II. General Statutes §§ 31-354-55 set forth the statutory framework for the Second Injury Fund with § 31-355 providing the mechanism for payments from the Fund. Section 31-355 allows the treasurer to contest payment by filing a notice with the Commissioner and if not so filed, "the treasurer shall be conclusively presumed to have accepted the compensability of such alleged injury . . . from the Second injury Fund and shall have no right thereafter to contest the employee's rights to receive compensation on any grounds or contest the extent of the employee's disability." The record before this court does not CT Page 2853 indicate whether such a notice was filed. General Statutes § 31-300 does provide an appeal procedure from the Commissioner's decision and it is conceded that the Second Injury Fund and/or the treasurer did not appeal. The relevant portion of that statute states that "[i]f no appeal from his decision is taken by either party within ten days thereafter, such award shall be final and may be enforced in the same manner as a judgment of the Superior Court." General Statutes § 31-300.

This court is not persuaded by either of the movant's first two arguments. The legislative scheme surely indicates a waiver of sovereign immunity and the ability to collect against the Fund. See, General Statutes § 31-355 (b). The case of Herziqv. Harrigan, 34 Conn. App. 816 (1994), cited by the Fund, is inapposite to this matter as that case dealt with an "ordinary" judgment creditor's attempt to execute against the debtor/lotto winner's future payments. The court held that there was no specific statutory abrogation of the doctrine. Id., 822.

The third argument, however, is more persuasive. General Statutes § 31-355 (e) states:

(e) Notwithstanding the provisions of subsections (a) to (d), inclusive, of this section, whenever the employer's insurer has been determined to be insolvent, as defined in section 38a-838, payments required under this section shall be the obligation of the Connecticut Insurance Guaranty Association pursuant to the provisions of sections 38a-836 to 38a-853, inclusive.

The Fund argues that as American Mutual, the employer's insurer, had been determined to be insolvent, the Fund was never obligated to make the payments as the payments were, by statute, the obligations of the Connecticut Insurance Guaranty Association. This court agrees.

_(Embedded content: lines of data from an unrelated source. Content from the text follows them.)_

-- ==== Sys2Proof/Syntax.lean ====
section
/-! DEFINITION. The commands of the core: one constructor of Instr for every row of spec/opcode_table.json, with the
row's operands, and the plain records those operands carry (a packet, a frame, a management request). -/

namespace Sys2Proof

/-- The array slot a command acts on: MXA or MXB (00_scope, What the core contains). -/
inductive Arr where
  | mxa
  | mxb
  deriving DecidableEq, Repr

/-- The straps of R36. -/
structure Straps where
  chip : BitVec 12
  core : BitVec 12
  slot : BitVec 6
  feed : BitVec 8
  deriving DecidableEq, Repr

/-- An arriving Galold packet (R356): the receive channel, the flits it occupied, whether they were contiguous
(R28), the eight header words and the payload bytes that the flits carried. -/
structure Pkt where
  ch : BitVec 1
  flits : Nat
  contig : Bool
  w0 : Word
  w1 : Word
  w2 : Word
  w3 : Word
  w4 : Word
  w5 : Word
  w6 : Word
  w7 : Word
  payload : List Byte
  deriving DecidableEq, Repr

/-- A side-band frame (R392). wire is false where the pair showed a stuffing violation or a missing EOF (R391). -/
structure Frame where
  dst : Byte
  src : Byte
  typ : Byte
  seq : Byte
  len : Byte
  payload : List Byte
  crc : Word
  wire : Bool
  deriving DecidableEq, Repr

/-- The source, sequence number and destination of the frame that carries a single-word register request
(R392, R396). -/
structure Req where
  src : Byte
  seq : Byte
  dst : Byte
  deriving DecidableEq, Repr

/-- What the TAP does after it has selected the IJTAG network (R40): nothing more, a read or write of the management
window by the MGC debug access, or an access to another instrument's data register. -/
inductive Ijtag where
  | select
  | windowRead (addr : BitVec 16)
  | windowWrite (addr : BitVec 16) (w : Word)
  | instrument (n : Nat) (w : Word)
  deriving DecidableEq, Repr
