-- ==== Sys2Proof/Machine/ResetCore.lean ====
section
/-! DEFINITION. What a reset sets (13_reset_and_power R430 to R437, and the reset rule of each engine chapter), and how
a source asserts and releases. The commands that assert a source stand in Reset.lean. -/

namespace Sys2Proof.Machine

/-- First release step that a reach holds (R431); 10 where it holds none whole. -/
def reachFirst (reach : Nat) : Nat :=
  match reach with
  | 1 => 1
  | 2 => 4
  | 3 => 8
  | _ => 10


/-- Gap before step k in ref_clk cycles (R433). -/
def stepGap (k : Nat) : Nat := [0, 16, 16, 16, 8, 8, 8, 4, 4].getD (k - 1) 0

/-- Widest asserted reach as RST_STATUS.REACH codes it (R440); 0 none. -/
def widestReach (s : State) : Nat :=
  s.rst.srcs.foldl (fun r x => if r = 0 ∨ x.reach < r then x.reach else r) 0

/-- The safe defaults of R437 are in use: no frame has been committed, or three loads have failed. While a warm reset loads the frame
anew, the values of the frame committed before it stay in use (DEDUCED, log 97). -/
def safeTrim (s : State) : Bool := !s.trim.committed || s.trim.state == 3

/-- Fused maximum level, or PL1 on safe defaults (R27, R437). -/
def fusedLevel (s : State) : Nat := if safeTrim s then 1 else s.trim.fusedMax.toNat

/-- The limit of the regulator's current in mA on safe defaults, 75 % of the full-mode rating (R437); a trimmed core's follows its
code, which the spec gives no value for. -/
def currentLimit (s : State) : Option Nat := if safeTrim s then some (if s.cfg.wide then 3000 else 1650) else none

/-- pl_limit (R27): PL1 while the trim and option load has not committed in the present release, and where it has failed for
good. -/
def plLimit (s : State) : Nat :=
  if safeTrim s || !stepDone s 4 then 1 else min s.trim.fusedMax.toNat s.img.cur.plimit

/-- Voltage of a level in 5 mV (00_scope: 0.55, 0.65, 0.75, 0.85 V). -/
def levelVolt (l : Nat) : Nat := 0x6E + 20 * l

/-- The voltage the regulator targets in full mode: the higher of the level in force and of pl_target (R24). -/
def voltTarget (s : State) : Nat := max (levelVolt s.pwr.level.toNat) (levelVolt s.pwr.target.toNat)

/-- The pool with the bytes of every address that keep refuses at zero, unpoisoned and with valid check bits (R284). -/
def poolKeep (keep : Nat → Bool) (s : State) : State :=
  { s with pool := { s.pool with
      mem := s.pool.mem.filter fun c => keep c.1
      poison := s.pool.poison.filter fun c => keep (8 * c.1)
      upset := s.pool.upset.filter fun c => keep (8 * c.1)
      writeback := s.pool.writeback.filter fun w => keep (8 * w) } }

/-- An array that a reset empties: its level goes down under R188 before the domain is held (R192). -/
def ArrState.clear (a : ArrState) : ArrState := { ArrState.init with level := a.level, cnt := a.cnt }

/-- What every reset of data reach or wider sets (R83, R111, R117, R118, R144, R192, R200, R223, R253, R266, R273, R321,
R322, R346, R385, R457, R489): the engines, the receiver, the issue point, the program's registers and the port's request
state. Pool, images, routes, trim and link stay. -/
def clearData (s : State) : State :=
  { s with
    out := { s.out with sprRdy := false, coreLate := false, coreFault := false }
    err := { s.err with fresh := s.err.fresh.map fun f => { f with halt := false } }
    rcv := Rcv.init
    issue := { Issue.init with lastEdge := s.issue.lastEdge, lastDue := s.issue.lastDue, beatLen := s.issue.beatLen
                               nextId := s.issue.nextId, nextBundle := s.issue.nextBundle }
    q := Queues.empty
    live := []
    gates := []
    mxa := s.mxa.clear
    mxb := s.mxb.clear
    turn := Turn.init
    vec := VecState.init
    ocache := []
    ocUpset := []
    rsu := RsuState.init
    crs := []
    mov := MovState.init
    syn := SynState.init
    scl := SclState.init
    chans := List.replicate 56 Chan.empty
    sregs := []
    s63 := 0
    descs := []
    scales := []
    scaleNow := []
    flags := []
    flagUpset := []
    descUpset := []
    flagOld := []
    fab := { s.fab with outst := [], txq := s.fab.txq.filter (fun p => p.req.isNone && p.liveId.isNone), recv := [], parked := [], adds := [], carries := [] }
    sync := { s.sync with stall := 0, active := false }
    ckpt := { s.ckpt with copy := none, restore := none, state := if s.ckpt.state = 3 then (if s.ckpt.arm then 2 else 0) else s.ckpt.state }
    st := { s.st.unstop with run := none, failNow := false }
    undo := none
    img := { s.img with pend := false }
    pwr := { s.pwr with state := 1, hwhy := 0 }
    rst := { s.rst with engHeld := [] } }

/-- What warm and cold resets set besides (R351, R381, R442, R446, R477): job registers, both route tables, the level in
force, pl_ready, the checkpoint's valid bits. -/
def clearWarm (s : State) : State :=
  { s with
    job := Job.init
    fab := { s.fab with txq := [], routes0 := [], routes1 := [], active := false, commit := false, copying := false, waiting := [] }
    routeUpset := []
    pwr := { s.pwr with level := 0, ready := false, awaitCommit := true }
    ckpt := { s.ckpt with arm := false, lvalid := false, rvalid := false, rx := none
                          state := if s.ckpt.state = 2 then 0 else s.ckpt.state } }

/-- What a cold reset sets besides (R338, R344, R362, R383, R400, R405, R411, R420, R424, R432, R436, R452, R459, R478,
R488): the registers of the management domain, the operand-independent records, and RST_CAUSE by the caller. -/
def clearCold (s : State) : State :=
  { s with
    own := Own.init
    sb := { s.sb with retry := [], requeue := false, rxq := [] }
    dbg := ⟨false, 0, [], List.replicate 8 0, 0⟩
    img := { s.img with hashA := List.replicate 8 0, hashB := List.replicate 8 0, infV := false, inf := false
                        pslot := false }
    cnt := Cnt.init
    err := Err.init
    sync := Sync.init
    ckpt := Ckpt.init
    st := SelfTest.init
    trim := Trim.init
    fab := { s.fab with routeIdx := 0, norx := 0, fabDrop := 0, sbStranger := 0, ring := List.replicate 16 Digest.init }
    pwr := { Pwr.init with vout := s.pwr.vout, slewFrom := s.pwr.slewFrom, slewAt := s.pwr.slewAt
                           mode := s.pwr.mode, lostLink := s.pwr.lostLink
                           brownout := s.pwr.brownout, target := s.pwr.target }
    out := { s.out with thermWarn := false } }

/-- The GMI link layer is lost (R443). -/
def loseLink (s : State) : State :=
  { s with
    fab := { s.fab with txCred0 := 0, txCred1 := 0, rxCred0 := 0, rxCred1 := 0, link := false, rxbuf := [] }
    pwr := { s.pwr with lostLink := true } }

/-- Step 4 is interrupted (R432, R436): fuse_req falls, the shadow is discarded, RST_CAUSE bit 9 is set. -/
def interruptTrim (s : State) : State :=
  match s.rst.steps[3]? with
  | some x =>
    if x.st == 1 && s.trim.state == 1 then
      { s with trim := { s.trim with state := 0, fuseReq := false, retryAt := none }
               rst := { s.rst with cause := s.rst.cause ||| 0x200 } }
    else s
  | none => s

/-- The steps from first on are held (R434). -/
def holdSteps (first : Nat) (s : State) : State :=
  { s with rst := { s.rst with steps := s.rst.steps.mapIdx fun i x =>
      if first ≤ i + 1 then { x with st := 0, tFree := s.clock.refc + 1 } else x } }

/-- The cause bits of the sources asserted (R432). -/
def causeBits (s : State) : BitVec 10 := s.rst.srcs.foldl (fun c x => c ||| (1 <<< x.bit)) 0

/-- A core in Shallows or Off leaves it (R442, R446, R450): PL0 is in force from the start of the release. -/
def wakePwr (s : State) : State :=
  { s with pwr := { s.pwr with state := 1, hwhy := 0, level := 0, ready := false, awaitCommit := true } }

/-- A source of data reach or wider asserts (R430, R431, R432, R434, R435). -/
def assertReset (bit reach : Nat) (s : State) : State :=
  let asleep := !awake s
  let already := s.rst.srcs.any fun x => x.bit == bit
  let first := if asleep then 1 else reachFirst reach
  let src : RstSrc := ⟨bit, reach, s.clock.refc, 7, first⟩
  let srcs := if already then s.rst.srcs.map (fun x => if x.bit == bit then src else x) else s.rst.srcs ++ [src]
  let layout := if asleep then s.rst.layout else if s.rst.steps.all (fun x => x.st == 2) then s.img.cur.areas else s.rst.layout
  let s := { s with rst := { s.rst with srcs := srcs, layout := layout } }
  let interrupted := decide (reach ≤ 2) && s.trim.state == 1
  let s := if reach ≤ 2 then interruptTrim s else s
  let s := clearData s
  let s := if asleep then wakePwr s else s
  let s := if reach ≤ 2 then clearWarm s else s
  let s := if reach = 1 then clearCold s else s
  let s := if reach = 1 ∧ bit ≤ 1 then loseLink s else s
  let cause := if reach = 1 then causeBits s ||| (if interrupted then 0x200 else 0) else s.rst.cause ||| (1 <<< bit)
  let s := { s with rst := { s.rst with
      cause := cause
      wdog := if reach = 1 then 0 else s.rst.wdog
      cold := s.rst.cold || reach == 1
      fromSleep := s.rst.fromSleep || asleep
      fromPower := s.rst.fromPower || (reach == 1 && decide (bit ≤ 1)) } }
  holdSteps first s

/-- A control-state parity error (R149, R458): log kind, and a data reset (R430). -/
def ctrlParity (c : FaultCtx) (s : State) : State := assertReset 6 3 (logError 0x45 c s)

/-- An uncorrectable error in critical state (R322, R458): log kind, and a warm reset (R430). -/
def critUe (c : FaultCtx) (s : State) : State := assertReset 5 2 (logError 0x44 c s)

/-- A read of a word of critical state with n wrong bits (R430, R459): a correction is counted, an uncorrectable word resets the
core; and whether the word could be used. -/
def critRead (key n : Nat) (s : State) : State × Bool :=
  match secDed s key n with
  | 0 => (s, true)
  | 1 => ({ s with err := { s.err with critCe := satCount 8 (s.err.critCe + 1) } }, true)
  | _ => (critUe FaultCtx.none s, false)

/-- Reads of several words, up to the first that cannot be used. -/
def critReads : List (Nat × Nat) → State → State × Bool
  | [], s => (s, true)
  | p :: ps, s =>
    match critRead p.1 p.2 s with
    | (t, true) => critReads ps t
    | (t, false) => (t, false)

/-- Descriptors read from the file (R112). -/
def descReads (ds : List (Nat × Nat)) (s : State) : State × Bool :=
  if s.descUpset.isEmpty then (s, true)
  else critReads (ds.map fun d => (d.1 * 64 + d.2, mget 0 s.descUpset (d.1 * 64 + d.2))) s

/-- What is done with a flag after its ECC word has been read (R322): nothing where the word is uncorrectable. -/
def flagUse (f : Nat) (act : State → State) (s : State) : State :=
  match critRead (f / 4) (mget 0 s.flagUpset (f / 4)) s with
  | (t, true) => act t
  | (t, false) => t

/-- A fabric add changes its flag (R323, R324). -/
def landAdd (a : FlagAdd) (s : State) : State :=
  flagUse a.flag (fun t =>
    let u := addFlag a.flag a.amount a.inst a.src t
    if a.remote && u.flags != t.flags then bump 0x033 1 u else u) s

/-- The fabric adds of the clk that ends change their flags, in the order of R324. -/
def landAdds (s : State) : State :=
  if s.fab.adds.isEmpty then s
  else
    let l := s.fab.adds
    let t := { s with fab := { s.fab with adds := [] } }
    [0, 1, 2].foldl (fun u r => (l.filter fun a => a.rank == r).foldl (fun u a => landAdd a u) u) t

/-- The straps are latched when a cold reset releases (R36). -/
def latchStraps (s : State) : State := { s with straps := s.strapPins }

/-- Some asserted source holds step k (R434). -/
def stepHeld (s : State) (k : Nat) : Bool := s.rst.srcs.any fun x => decide (x.first ≤ k)

/-- The sources that p picks release (R434): the steps they held count their gap from this cycle, the engines they held
are released, and the last cold one latches the straps (R36). -/
def releaseWhere (p : RstSrc → Bool) (s : State) : State :=
  let gone := s.rst.srcs.filter p
  let rest := s.rst.srcs.filter fun x => !p x
  let engs := (gone.filter fun x => x.reach == 4).map (·.eng)
  let t := { s with rst := { s.rst with
      srcs := rest
      engHeld := s.rst.engHeld.filter fun e => !engs.contains e
      steps := s.rst.steps.mapIdx fun i (y : RstStep) =>
        if y.st = 0 && gone.any (fun x => decide (x.first ≤ i + 1)) then { y with tFree := s.clock.refc } else y } }
  let t := { t with
    mxa := if engs.contains 0 then { t.mxa with level := 0 } else t.mxa
    mxb := if engs.contains 1 then { t.mxb with level := 0 } else t.mxb }
  if gone.any (fun x => x.reach == 1) && !rest.any (fun x => x.reach == 1) then latchStraps t else t

/-- The channel endpoints of an engine slot (R106). -/
def slotEnds (eng : Nat) : List Nat :=
  match eng with
  | 0 => [1]
  | 1 => [2]
  | 2 => [3]
  | 3 => [4]
  | 4 => [6, 7, 8, 9, 10, 11]
  | 5 => []
  | _ => [13]

/-- The lines of fork channels that the consumers ends have popped and not used are gone. -/
def dropHoldsOf (ends : List Nat) (s : State) : State :=
  { s with chans := s.chans.mapIdx fun c x =>
      { x with hold0 := if ends.contains (chEnt s c).cons0 then [] else x.hold0
               hold1 := if ends.contains (chEnt s c).cons1 then [] else x.hold1 } }

/-- An engine reset (R192, R200, R253, R266, R273, R321, R322, R346, R489): the engine's queue and work go, its
registers stay. Gates that hold the slot are cleared. -/
def engineReset (eng : Nat) (s : State) : State :=
  let s := setQ eng [] { dropHoldsOf (slotEnds eng) s with
    gates := s.gates.map (fun g => { g with slots := g.slots.filter (· != eng) })
    live := s.live.filter (fun l => l.slot != eng) }
  let s := match eng with
    | 0 => { s with mxa := s.mxa.clear }
    | 1 => { s with mxb := s.mxb.clear, turn := Turn.init }
    | 2 => { s with vec := VecState.init, issue := { s.issue with chain := [] } }
    | 3 => { s with rsu := RsuState.init }
    | 4 => { s with mov := MovState.init
                    fab := { s.fab with txq := s.fab.txq.filter fun p => p.req.isNone && p.liveId.isNone
                                        outst := s.fab.outst.filter fun o => decide (o.owner ≥ 3) } }
    | 5 => { s with syn := { SynState.init with lastDone := s.syn.lastDone }
                    gates := [] }
    | _ => { s with scl := SclState.init }
  { s with
    rst := { s.rst with
      cause := s.rst.cause ||| 8
      engHeld := if s.rst.engHeld.contains eng then s.rst.engHeld else s.rst.engHeld ++ [eng]
      srcs := s.rst.srcs ++ [⟨3, 4, s.clock.refc, eng, 10⟩] } }

end Sys2Proof.Machine
end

The parties have stipulated that American Mutual was found to be insolvent and that evidence of this fact was presented to Commissioner Waller at the hearing on October 27, 1993. They have also noted that Commissioner Waller was advised that the Connecticut Insurance Guaranty Association had taken over the processing of the claim.

The word "whenever" has been defined in Black's Law Dictionary, 6th Edition (1990) as "at whatever time." A similar definition is found in the New Expanded Webster's Dictionary, 1991 Edition. Our Supreme Court has consistently said that "in CT Page 2854 interpreting the language of a statute, the words must be given their plain and ordinary meaning and their natural and usual sense unless the context indicates that a different meaning was intended." Caldor, Inc. v. Heffernan, 183 Conn. 566, 570 (1981). There is nothing to suggest a different meaning should be used here. Notwithstanding that the treasurer/Fund did not file a notice contesting the liability or appeal the decision, any payments required to be paid were, at the time of the decision, never the obligation of the Fund. The motion to dissolve the property execution is therefore granted.

Berger, J.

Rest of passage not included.